子どもの咳き込み型喘息の予防と治療方法について

  近年.中国および世界の大気汚染や生態環境の悪化により.小児気管支喘息の発症率が著しく増加しており.その臨床症状には大きな個人差があることがわかっています。 臨床的には気管支炎.再発性上気道炎.気管感染症.結核などと誤診されることが多く.小児喘息の早期診断・治療が遅れているのが現状です。  小児の咳嗽型喘息は.気管支喘息の特殊なタイプで.咳のエピソード.胸の圧迫感.息苦しさ.息切れなどの気管支喘息の典型的な臨床症状はなく.主に1ヶ月以上の持続性または反復性の咳嗽発作があり.特に夜間の後半から早朝にかけて.主に乾いた咳でほとんど痰がなく.運動すると増悪することが多いのです。 咳は抗生物質で長期間治療することはなく.気管支拡張剤で緩和することができます。 また.丁寧な問診により.アレルギー性鼻炎.喘息.皮膚炎.薬物・食物アレルギー.乗り物酔いなどのアレルギー性疾患の家族歴が判明することもあります。  臨床現場では.咳変形性喘息は診断がはっきりしないため細菌感染症として抗生物質で治療されることが多く.満足な結果が得られないために抗生物質の使用がエスカレートし.子どもの心身の健康だけでなく.親に大きな経済的負担をかけているのが現状です。 実は.咳嗽型変型喘息の病態は喘息と同じで.慢性アレルギー性炎症と気道過敏性があるため.治療の原則は喘息と同じであるべきなのです。  咳変形喘息の子どもは.薬物療法に加えて.次のような予防策も意識する必要があります。 1.アレルゲンを積極的に探す。 咳の発作の前に.どのようなアレルゲンがあるのかをよく見て.それらを特定し.再曝露を防ぐためにそれらを避ける。  2.トリガーを避ける。 咳の変型喘息発作の誘因としては.①気候の変化が考えられ.冷気の刺激が主な誘因となる.②咳の変型喘息発作の誘因としては.③が考えられます。 (2)咳は運動によって悪化するので.激しい運動や運動前の即効性のある鎮痙剤の吸入は避ける。

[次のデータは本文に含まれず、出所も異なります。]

theorem test_meets_WindowsCloseByAgreement :
    (∀ st ∈ [wsClosed, wsOpening, wsOpen], let s := window false st (port credited)
      Within s ∧ linkUp s 3 = true ∧ headerOk (hdr 6) 6 = true ∧ 0 < (s.link 3).owedHdr ∧ winState s 5 = st ∧
      winSending s 5 = false ∧ admittedOpen s 5 = 0 ∧ creditUe s (linkCredit 3 2) = false) ∧
    (let s := window true wsOpen (port credited)
     winState s 5 = wsOpen ∧ winSending s 5 = true ∧ sentOpen s 5 = 0) ∧
    (∀ out ∈ [true, false], let s := window out wsClosing (sentOut 6)
     Within s ∧ linkUp s 3 = true ∧ headerOk (hdr 7) 7 = true ∧ 0 < (s.link 3).owedHdr ∧ creditUe s (linkCredit 3 2) = false ∧
      matched (s.link 3) 6 (hdr 7) = some (sentPkt 6) ∧ (sentPkt 6).window = 5 ∧ winState s 5 = wsClosing ∧
      winSending s 5 = out ∧ admittedOpen s 5 = 0) := by decide +kernel

/-- Region 0 as a receiving region (kind 4). -/
def landing (s : State) : State := setRg (setRg (pooled s) .regionCtrl 0 0x69) .regionPerm 0 0x1C3

theorem test_meets_WindowCommandsMoveEntries :
    (ready (window false wsClosed up) = true ∧ winState (window false wsClosed up) 4095 = wsClosed) ∧
    (∀ out ∈ [false, true], let s := window out wsClosed (landing up)
      ready s = true ∧ s.safe = false ∧ 5 < winCount s ∧ winState s 5 = wsClosed ∧ openConfigBad s 5 = false ∧
      winSending s 5 = out) ∧
    (∀ out ∈ [false, true], let s := window out wsOpen (landing up)
      ready s = true ∧ s.safe = false ∧ 5 < winCount s ∧ winState s 5 = wsOpen ∧ winSending s 5 = out) := by decide +kernel

/-- The last OPEN_REQ of window 5 went out 1024 TCLK ago and its answer was NOT_READY; it opened a unit of time ago. -/
def opening (no : Bool) : State :=
  { window true wsOpening (port credited) with wins := [(5, ⟨480000 - 12288, 480000 - 12288, no, 0, [], false, false⟩)] }

/-- A WRITE sent one unit of ACK_TMO ago. -/
def late : State := window true wsOpen { sentOut 1 with links := [(3, { credited with
  sent := [{ sentPkt 1 with at_ := 480000 - 12288 }] })] }

theorem test_meets_WindowLimits :
    (let s := opening true
     Within s ∧ winSending s 5 = true ∧ winState s 5 = wsOpening ∧ s.safe = false ∧ (s.win 5).notReady = true ∧
      (s.win 5).reqAt + 1024 * 12 ≤ s.clk ∧
      (∀ l, l < 4 → (∀ p ∈ (s.link l).sent, p.window ≠ 5) ∧ (∀ o ∈ (s.link l).outQ, o.hdr.window ≠ 5))) ∧
    (∀ no ∈ [false, true], let s := opening no
      Within s ∧ winSending s 5 = true ∧ winState s 5 = wsOpening ∧ rf s .winCtrl 0 23 16 ≠ 0 ∧
      (s.win 5).openAt + rf s .winCtrl 0 23 16 * (1024 * 12) ≤ s.clk) ∧
    (Within late ∧ { sentPkt 1 with at_ := 480000 - 12288 } ∈ (late.link 3).sent ∧ rf late .winCtrl 0 31 24 ≠ 0 ∧
      (480000 - 12288) + rf late .winCtrl 0 31 24 * (1024 * 12) ≤ late.clk) := by decide +kernel

/-! ### Statements on resets of masters -/

/-- Master `m` is in the midst of a reset begun 4096 running edges ago. -/
def resetting (m : Nat) (line : Bool) : State :=
  { up with rsts := [(m, ⟨true, line, !line, false, false, false, 475000, 480000 - 4096, 0⟩)] }

/-- Its reset has completed and its line is still low. -/
def waitingLine (m : Nat) : State := { up with rsts := [(m, ⟨false, true, false, true, false, false, 475000, 475000, 0⟩)] }

def burst (write : Bool) : Burst := ⟨15, 0, 0, write, 0, 4, 7, 0, 0, 0, 0, 0, 1, 9, [], []⟩

theorem test_meets_MasterResetsBegin :
    ready up = true ∧ (up.rst (rstPg 15)).active = false ∧ (up.rst (rstPorter 15)).active = false ∧
      (up.rst (rstLink 3)).active = false := by decide +kernel

theorem test_meets_MasterResetsEnd :
    (∀ m ∈ [Master.pg 15, .pt 15, .lk 3], ∀ line ∈ [false, true], let s := resetting (rstOf m) line
      Within s ∧ (s.rst (rstOf m)).active = true ∧ reclaimed s (rstOf m) = true) ∧
    (∀ m ∈ [Master.pg 15, .pt 15, .lk 3], ((resetting (rstOf m) true).rst (rstOf m)).lineLow = true ∧
      ((waitingLine (rstOf m)).rst (rstOf m)).lineLow = true ∧
      ((waitingLine (rstOf m)).rst (rstOf m)).active = false) ∧
    (let s := { resetting (rstPorter 15) true with bursts := [burst false] }
     Within s ∧ (s.rst (rstPorter 15)).active = true ∧ (s.rst (rstPorter 15)).timeout = false ∧
      (s.rst (rstPorter 15)).runAt + 4096 ≤ s.run ∧ burst false ∈ s.bursts ∧ (burst false).porter = 15) := by
  decide +kernel

/-! ### Statements on satchels and caravans -/

/-- Slot 3 of the front half of satchel 31 is filled. -/
def filled (f : Bool) : State := { up with sats := [(31, { emptySat with fill0 := if f then 8 else 0 })] }

/-- A read of slot 3 is held; its stall began 1024 TCLK ago. -/
def held (ready : Option Nat) : SatRead := ⟨[(true, 3)], 0, false, false, 479000, 480000 - 12288, ready⟩
def holding (f : Bool) (s : State) (ready : Option Nat := none) : State :=
  { s with sats := [(31, { emptySat with fill0 := if f then 8 else 0, read := some (held ready) })] }

/-- Profile 0 of port 31 expands a packed format to BF16. Block 0 of output stripe 0 is escaped, and its record has landed in granule 256;
a read of that stripe is held, or about to come. -/
def escaping (r : Option SatRead) : State :=
  { setRg up .chgProfCtrl (31 * 8) 0x28 with
    sats := [(31, { emptySat with fill0 := 3, esc0 := [256], read := r })]
    satMem := [(satKey 31 false 0, fresh 0xFF), (satKey 31 false 8, fresh 0x100B0)] }
def heldEsc : SatRead := ⟨[(true, 0)], 0, false, false, 479000, 480000 - 12288, none⟩

theorem test_meets_SatchelReadsAnswerOrStall :
    (∀ f ∈ [true, false], let s := filled f
      Within s ∧ slotReady s 31 = true ∧ sampling s = true ∧ (s.sat 31).read = none ∧ (s.sat 31).swap = none ∧
      readFilled s 31 (s.sat 31).front (prof s 31 0) [(true, 3)] = f ∧
      escSlots s 31 (s.sat 31).front (prof s 31 0) [(true, 3)] = 0) ∧
    (∀ r ∈ [none, some 480000, some 480002], let s := holding true up r
     Within s ∧ aclkEdge s = true ∧ heldEdge s = false ∧ (s.sat 31).read = some (held r) ∧
      satReadMet s 31 (held none) = true ∧ escSlots s 31 (held r).half (prof s 31 0) (held r).slots = 0) ∧
    (let s := escaping none
     (s.sat 31).read = none ∧ readFilled s 31 false (prof s 31 0) [(true, 0)] = true ∧
      escSlots s 31 false (prof s 31 0) [(true, 0)] = 1) ∧
    (let s := escaping (some heldEsc)
     satReadMet s 31 heldEsc = true ∧ escSlots s 31 false (prof s 31 0) heldEsc.slots = 1) ∧
    (let s := { filled true with sats := [(31, { emptySat with fill0 := 8, swap := some 479998 })] }
     (s.sat 31).read = none ∧ (s.sat 31).swap = some 479998 ∧ 479998 < s.run) ∧
    (let s := holding false up
     aclkEdge s = true ∧ heldEdge s = false ∧ (s.sat 31).read = some (held none) ∧ satReadMet s 31 (held none) = false) ∧
    (let s := holding false (setRg up .satCtrl 31 0x10000)
     Within s ∧ (s.sat 31).read = some (held none) ∧ rf s .satCtrl 31 31 16 ≠ 0 ∧
      rf s .satCtrl 31 31 16 * 1024 * 12 ≤ s.clk - (held none).clkAt) ∧
    rf (setRg up .satCtrl 31 0) .satCtrl 31 31 16 = 0 := by decide +kernel
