-- ==== Sys2Proof/Machine/BitDecoder.lean ====
section
/-! DEFINITION. The bit decoder: `DECODE`, a walk of the decode trie of `CODE` one bit at a time
(spec/45_bit_decoder.md R127 to R136). -/

namespace Sys2Proof.Machine

/-- The codes of a table, in ascending symbol order: what the decode trie is made of (R128). -/
def codeBook (code : CodeTable) : List (Byte × BitString) := (coded code).map (fun s => (s, (tableGet code s).path))

/-- The symbol of the leaf `p` of the decode trie, if `p` is one (R128). -/
def leafSymbol (book : List (Byte × BitString)) (p : BitString) : Option Byte :=
  (book.find? (fun row => row.2 == p)).map (·.1)

/-- `p` is an internal node of the decode trie: a proper prefix of some code (R128). -/
def isInternal (book : List (Byte × BitString)) (p : BitString) : Bool :=
  book.any (fun row => p.isPrefixOf row.2 && p != row.2)

/-- The decoder as `DECODE` starts it (R40, R129). -/
def Decoder.start : Decoder := ⟨[], 0#64, 0#32⟩

/-- `Step` (R130): consume one bit and move one edge down the trie. The second component is what is written at the
offset `OUT` held before (R131). -/
def decodeStep (book : List (Byte × BitString)) (bitAt : Nat → Bool) (cap : Word) (d : Decoder) :
    Except Report (Decoder × List Byte) :=
  let p := d.path ++ [bitAt d.rp.toNat]
  match leafSymbol book p with
  | some s =>
    if d.out = cap then .error ⟨.overflow, 3#8, cap⟩ else .ok (⟨[], d.rp + 1#64, d.out + 1#32⟩, [s])
  | none =>
    if isInternal book p then .ok (⟨p, d.rp + 1#64, d.out⟩, [])
    else .error ⟨.truncatedStream, 3#8, d.rp.setWidth 32⟩

/-- `while RP < BITCNT: Step` (R129): `Step` for each of the `n` payload bits that are left; what is written, in
order. -/
def decodeLoop (book : List (Byte × BitString)) (bitAt : Nat → Bool) (cap : Word) :
    Nat → Decoder → Except Report (Decoder × List Byte)
  | 0, d => .ok (d, [])
  | n + 1, d =>
    match decodeStep book bitAt cap d with
    | .error e => .error e
    | .ok (d', out) =>
      match decodeLoop book bitAt cap n d' with
      | .error e => .error e
      | .ok (last, more) => .ok (last, out ++ more)

/-- `DECODE`'s pseudocode (R129). -/
def decodeBody (s : State) : Run :=
  if s.regs.codeValid then
    (checkRange .pkd s.regs.pkdLen s).bind fun s =>
    (checkRange .dst s.regs.dstCap s).bind fun s =>
      if 8 * s.regs.pkdLen.toNat < s.regs.bitcnt.toNat then .raised ⟨.truncatedStream, 1#8, s.regs.pkdLen⟩ s
      else
        let bitAt := packedBit (fun k => s.byteAt (s.regs.pkdAddr.toNat + k))
        match decodeLoop (codeBook s.code) bitAt s.regs.dstCap s.regs.bitcnt.toNat Decoder.start with
        | .error e => .raised e s
        | .ok (d, out) =>
          if d.path ≠ [] then .raised ⟨.truncatedStream, 2#8, BitVec.ofNat 32 d.path.length⟩ s
          else
            let t := s.writeBytes s.regs.dstAddr.toNat out
            .done { t with regs := { t.regs with dstLen := d.out } }
  else .raised ⟨.sequence, 3#8, 0#32⟩ s

/-- `DECODE` (R129). -/
def execDecode (s : State) : Host.Outcome State Fault Refusal := runCommand .decode decodeBody s

end Sys2Proof.Machine
end

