-- ==== Sys2Proof/Machine/Dispatch.lean ====
section
/-! DEFINITION. What each command does at its complete step (spec/46_control_and_composite.md R139): one arm per
constructor. -/

namespace Sys2Proof.Machine

def exec (i : Instr) (s : State) : Host.Outcome State Fault Refusal :=
  match i with
  | .nop => Sys2Proof.Machine.execNop s
  | .clear => Sys2Proof.Machine.execClear s
  | .count => Sys2Proof.Machine.execCount s
  | .build => Sys2Proof.Machine.execBuild s
  | .gencode => Sys2Proof.Machine.execGencode s
  | .encode => Sys2Proof.Machine.execEncode s
  | .wrhdr => Sys2Proof.Machine.execWrhdr s
  | .rdhdr => Sys2Proof.Machine.execRdhdr s
  | .decode => Sys2Proof.Machine.execDecode s
  | .compress => Sys2Proof.Machine.execCompress s
  | .decompress => Sys2Proof.Machine.execDecompress s

end Sys2Proof.Machine
end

(3)感情的に興奮して泣くことも咳の発作を誘発するので.感情を安定させるように心がける。  3.身体の免疫機能を高める。 咳嗽型喘息はやはり本質的には喘息であり.喘息は免疫機能の異常によりアレルギー性の炎症を起こすことが多い病気ですので.体の免疫機能の改善・向上に注意を払う必要があります。  咳嗽型喘息の多くは気管支喘息の初期段階であるため.気道のさらなる損傷を効果的に防ぎ.悪化や古典的な気管支喘息の発症を防ぐために.早期に診断し.速やかに治療する必要があるのです。